Cases are recorded this way so numbers from previous years don’t keep changing. But the list is used to measure a city’s safety and well-being, and violence that occurred in the previous year, or the previous generation, perhaps speaks better to conditions when the guns were fired than when the victim succumbed to the wounds.
Similar arguments are taking place as cities grapple with how to count murders. Those killed in the Sept. 11, 2001, attacks in New York don’t show up on the police department’s homicide list. The FBI created a separate category. Boston didn’t include the three people killed in the 2013 marathon bombings because it was a terrorist attack, not a typical street crime. The District included the 12 killed at the Navy Yard in 2013.
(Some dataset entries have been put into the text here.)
theorem clExact {f : State → State × Nat} (h : a.EvseqKept s) (hf : ∀ u, a.EvseqKept u → a.EvseqKept (f u).1) (r : Requester)
    (op kind tbl : Nat) : a.EvseqKept (s.clExact r op kind tbl f) := .ite ((h.cl _).wr ..) (h.clCmd hf ..)

theorem ternPut (h : a.EvseqKept s) (i : Nat) (b : TBank) : a.EvseqKept (s.ternPut i b) := h.cl _

theorem clWriteTern (h : a.EvseqKept s) (tbl : Nat) : a.EvseqKept (s.clWriteTern tbl).1 :=
  have hs := (h.ternPut ..).stage .rules
  .iteFst h (.iteFst h (.ite hs (hs.ternPut ..)))

theorem clStore (h : a.EvseqKept s) (kind row : Nat) (ws : List Nat) : a.EvseqKept (s.clStore kind row ws) := h.rows _

theorem doing_execClWrite (h : a.EvseqKept s) (r : Requester) (kind tbl : BitVec 4) :
    a.EvseqKept (s.doing (execClWrite r kind tbl)) := by
  refine .doing h rfl fun _ hu => .clCmd hu (fun _ hv => ?_) ..
  exact .iteFst (hv.clWriteTern _) (.iteFst hv (.iteFst hv (.ite (.clStore (hv.cl _) ..) (hv.clStore ..))))

theorem lineWritten (h : a.EvseqKept s) (l : Nat) : a.EvseqKept (s.lineWritten l) := .bm (.when h fun _ hu => hu.bm _) _

theorem setSlot (h : a.EvseqKept s) (i : Nat) (x : Option Slot) : a.EvseqKept (s.setSlot i x) := .ite (h.cl _) ((h.cl _).lineWritten _)

theorem exactCmd {f : List Nat → Nat → State × Nat} (h : a.EvseqKept s) (hf : ∀ key t, a.EvseqKept (f key t).1) (tbl : Nat) :
    a.EvseqKept (s.exactCmd tbl f).1 := .iteFst h (hf ..)

theorem clAddOp (h : a.EvseqKept s) (tbl : Nat) : a.EvseqKept (s.clAddOp tbl).1 := by
  refine .exactCmd h (fun _ _ => .iteFst h ?_) tbl
  dsimp only
  split
  · exact ((h.setSlot ..).stage _).clFound ..
  · split
    · exact h
    · exact .clFound (.stage (.setSlot (.foldl h fun _ _ hu => .ite (hu.setSlot ..) hu) ..) _) ..

theorem clDeleteOp (h : a.EvseqKept s) (tbl : Nat) : a.EvseqKept (s.clDeleteOp tbl).1 := by
  refine .exactCmd h (fun _ _ => .iteFst h ?_) tbl
  split
  · exact h
  · exact .iteFst ((((h.setSlot ..).stage _).wr ..).clArg ..) (((h.setSlot ..).stage _).clFound ..)

theorem doing_execClAdd (h : a.EvseqKept s) (r : Requester) (kind tbl : BitVec 4) : a.EvseqKept (s.doing (execClAdd r kind tbl)) :=
  .doing h rfl fun _ hu => hu.clExact (fun _ hv => hv.clAddOp _) ..

theorem doing_execClDelete (h : a.EvseqKept s) (r : Requester) (kind tbl : BitVec 4) : a.EvseqKept (s.doing (execClDelete r kind tbl)) :=
  .doing h rfl fun _ hu => hu.clExact (fun _ hv => hv.clDeleteOp _) ..

theorem commit (h : a.EvseqKept s) (o : GenObj) (authOk : Bool) : a.EvseqKept (s.commit o authOk).1 :=
  .iteFst (h.setGen ..) (.iteFst (h.setGen ..) (.iteFst (h.setGen ..) (h.setGen ..)))

theorem doing_execClRuleCommit (h : a.EvseqKept s) (r : Requester) (v : Word) : a.EvseqKept (s.doing (execClRuleCommit r v)) := by
  refine .doing h rfl fun u hu => .ite hu (.ite ?_ (.ite hu ?_))
  · split
    · exact hu
    · exact hu.clResult 6
  · have hc := hu.commit .rules true
    exact .mirror (.ite (hc.cl _) hc) ..

/-! ### The scheduler's commands -/

theorem setTag (h : a.EvseqKept s) (k : Nat) (x : Tag) : a.EvseqKept (s.setTag k x) := h.qs _

theorem refreshTags (h : a.EvseqKept s) (e : Nat) : a.EvseqKept (s.refreshTags e) :=
  .foldl (h.qs _) fun _ _ hu => .ite hu (hu.setTag ..)

theorem readyNote (h : a.EvseqKept s) (e : Nat) : a.EvseqKept (s.readyNote e) := .ite (h.qs _) h

theorem setQueue (h : a.EvseqKept s) (q : Nat) (x : Queue) : a.EvseqKept (s.setQueue q x) := h.qs _

theorem spillCheck (h : a.EvseqKept s) : a.EvseqKept s.spillCheck := .ite ((h.bm _).raise ..) (.ite ((h.bm _).raise ..) h)

theorem dropPkt (h : a.EvseqKept s) (k : Pkt) : a.EvseqKept (s.dropPkt k) := .when (h.bm _).spillCheck fun _ hu => hu.hd _

theorem qsDrop (h : a.EvseqKept s) (q : Nat) (k : Pkt) (cause : Nat) : a.EvseqKept (s.qsDrop q k cause) := (h.dropPkt k).count ..

theorem trimHeads (h : a.EvseqKept s) (q e : Nat) (l : List Pkt) : a.EvseqKept (s.trimHeads q e l) := by
  induction l generalizing s with
  | nil => exact h
  | cons k l ih => exact .ite h (.ite (h.setQueue ..) (ih ((((h.setQueue ..).qsDrop ..).wr ..).raise ..)))

theorem settle (h : a.EvseqKept s) (e : Nat) : a.EvseqKept (s.settle e) :=
  .readyNote (.refreshTags (.foldl h fun _ _ hu => hu.trimHeads ..) _) _

theorem settleAll (h : a.EvseqKept s) : a.EvseqKept s.settleAll := .foldl h fun _ _ hu => hu.settle _

theorem qsResult (h : a.EvseqKept s) (res row : Nat) : a.EvseqKept (s.qsResult res row) := (h.wr ..).wr ..

theorem qsCmd {f : State → State × Nat} (h : a.EvseqKept s) (hf : ∀ u, a.EvseqKept u → a.EvseqKept (f u).1) (r : Requester)
    (op t row : Nat) : a.EvseqKept (s.qsCmd r op t row f) := by
  have hr := (hf s h).qsResult (f s).2 row
  unfold State.qsCmd
  refine .ite h (.ite ?_ (.ite (h.wr ..) (.ite (h.qsResult 7 row) (.ite (h.qsResult 2 row) (.ite (hr.mirror ..) hr)))))
  split
  · exact h
  · exact h.wr ..

theorem qsStore (h : a.EvseqKept s) (t row : Nat) (ws : List Nat) : a.EvseqKept (s.qsStore t row ws) := h.qs _

theorem doing_execQsRowWrite (h : a.EvseqKept s) (r : Requester) (table : BitVec 4) (idx : BitVec 17) :
    a.EvseqKept (s.doing (execQsRowWrite r table idx)) := by
  refine .doing h rfl fun _ hu => .qsCmd hu (fun _ hv => ?_) ..
  dsimp only
  split
  · exact .iteFst hv (.iteFst hv ((hv.qsStore ..).stage _))
  · exact .iteFst hv (.iteFst hv (.iteFst hv (hv.qsStore ..).settleAll))

theorem setGate (h : a.EvseqKept s) (l : Nat) (g : Gate) : a.EvseqKept (s.setGate l g) := h.qs _

theorem qsCommit {f : State → State} (h : a.EvseqKept s) (hf : ∀ u, a.EvseqKept u → a.EvseqKept (f u)) (r : Requester) (v : Nat) :
    a.EvseqKept (s.qsCommit r v f) := by
  unfold State.qsCommit
  refine .ite h (.ite ?_ (.ite h (hf s h)))
  split
  · exact h
  · exact h.wr ..

theorem doing_execQsGateCommit (h : a.EvseqKept s) (r : Requester) (v : Word) : a.EvseqKept (s.doing (execQsGateCommit r v)) := by
  refine .doing h rfl fun _ hu => hu.qsCommit (fun _ hv => ?_) ..
  have hc := hv.commit .gates true
  exact .mirror (.ite (.settleAll (.each hc fun _ _ hw => hw.setGate ..)) hc) ..

/-! ### The commands of the allocation tables -/

theorem tblResult (h : a.EvseqKept s) (res idx : Nat) : a.EvseqKept (s.tblResult res idx) := (h.wr ..).wr ..

theorem dropHeld (h : a.EvseqKept s) : a.EvseqKept s.dropHeld := h.ge _

theorem tblData (h : a.EvseqKept s) (ws : List Nat) : a.EvseqKept (s.tblData ws) := .each h fun _ _ hu => hu.wr ..

theorem allocGone (h : a.EvseqKept s) (p i : Nat) : a.EvseqKept (s.allocGone p i) :=
  .foldl h fun _ _ hu => (hu.setPort ..).setRx ..

theorem freeAlloc (h : a.EvseqKept s) (i : Nat) : a.EvseqKept (s.freeAlloc i) :=
  (((h.setAlloc ..).allocGone ..).allocHolds _).sendCairn _

theorem doing_execAllocContextFree (h : a.EvseqKept s) (r : Requester) (table : BitVec 3) (upper : Bool) (idx : BitVec 16) :
    a.EvseqKept (s.doing (execAllocContextFree r table upper idx)) := by
  refine .doing h rfl fun _ hu => .ite hu (.ite ?_ (.ite (hu.wr ..) ?_))
  · split
    · exact hu
    · exact hu.wr ..
  · have hd := hu.dropHeld
    exact .ite (hd.tblResult ..) (.ite (hd.tblResult ..) (((hd.freeAlloc _).tblResult ..).mirror ..))

theorem doing_execGeTableWrite (h : a.EvseqKept s) (r : Requester) (table : BitVec 3) (upper : Bool) (idx : BitVec 16) :
    a.EvseqKept (s.doing (execGeTableWrite r table upper idx)) := by
  refine .doing h rfl fun _ hu => .ite hu (.ite ?_ (.ite (hu.wr ..) (.when ?_ fun _ hv => hv.mirror ..)))
  · split
    · exact hu
    · exact hu.wr ..
  · have hd := hu.dropHeld
    refine .iteFst (hd.tblResult ..) ?_
    split
    · exact .iteFst (hd.tblResult ..) ((hd.setCtx ..).tblResult ..)
    · exact .iteFst (hd.tblResult ..) ((hd.setAlloc ..).tblResult ..)
    · exact .iteFst (hd.tblResult ..) ((hd.ge _).tblResult ..)
    · exact hd.tblResult ..

theorem doing_execAllocContextAllocate (h : a.EvseqKept s) (r : Requester) (table : BitVec 3) (upper : Bool) :
    a.EvseqKept (s.doing (execAllocContextAllocate r table upper)) := by
  refine .doing h rfl fun _ hu => .ite hu (.ite ?_ (.ite (hu.wr ..) ?_))
  · split
    · exact hu
    · exact hu.wr ..
  · have hd := hu.dropHeld
    refine .ite (hd.tblResult ..) (.ite (hd.tblResult ..) (.ite (hd.tblResult ..) (.ite (hd.tblResult ..) ?_)))
    split
    · exact hd.tblResult ..
    · exact (((hd.setAlloc ..).tblResult ..).mirror ..).sendCairn _

/-! ### The commands of the terminal contexts -/

theorem ctxReply (h : a.EvseqKept s) (res t : Nat) : a.EvseqKept (s.ctxReply res t) :=
  (((((h.wr ..).wr ..).wr ..).wr ..).wr ..).wr ..

theorem ctxCmd {f : State → Nat → State × Nat × Option Nat} (h : a.EvseqKept s)
    (hf : ∀ u t, a.EvseqKept u → a.EvseqKept (f u t).1) (r : Requester) (op : Nat) : a.EvseqKept (s.ctxCmd r op f) := by
  have hs := hf s (s.rd F.GE_CTX_ARG_term) h
  unfold State.ctxCmd
  refine .ite h (.ite ?_ (.ite (h.wr ..) ?_))
  · split
    · exact h
    · exact h.wr ..
  · dsimp only
    split
    · exact hs.wr ..
    · exact .ite ((hs.ctxReply ..).mirror ..) (hs.ctxReply ..)

theorem ctxOp {f : State → Nat → State × Nat} (h : a.EvseqKept s) (hf : ∀ u t, a.EvseqKept u → a.EvseqKept (f u t).1)
    (r : Requester) (op : Nat) (ok : ActSt → Bool) : a.EvseqKept (s.ctxOp r op ok f) :=
  h.ctxCmd (fun u t hu => .iteFst hu (.iteFst hu (hf u t hu))) ..

theorem setActState (h : a.EvseqKept s) (t : Nat) (st : ActSt) : a.EvseqKept (s.setActState t st) :=
  ((h.setCtx ..).raise ..).sendCairn _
In 2013, Baltimore police reported 235 homicides to the public but 233 to the FBI. The deaths of two young children — one left in a hot car, the other asphyxiated when her mother rolled over on her in bed — fit Baltimore’s definition but not the FBI’s, according to a department spokesman. Suspects in both cases were charged with manslaughter.
In the District, Tonya Reaves, 53, was killed in September while riding a bicycle in Northwest. Police charged the driver with second-degree murder, but Reaves is not among the 105 homicide victims of 2014.
The explanation from D.C. police: Victims in traffic fatality cases are never listed on the homicide chart.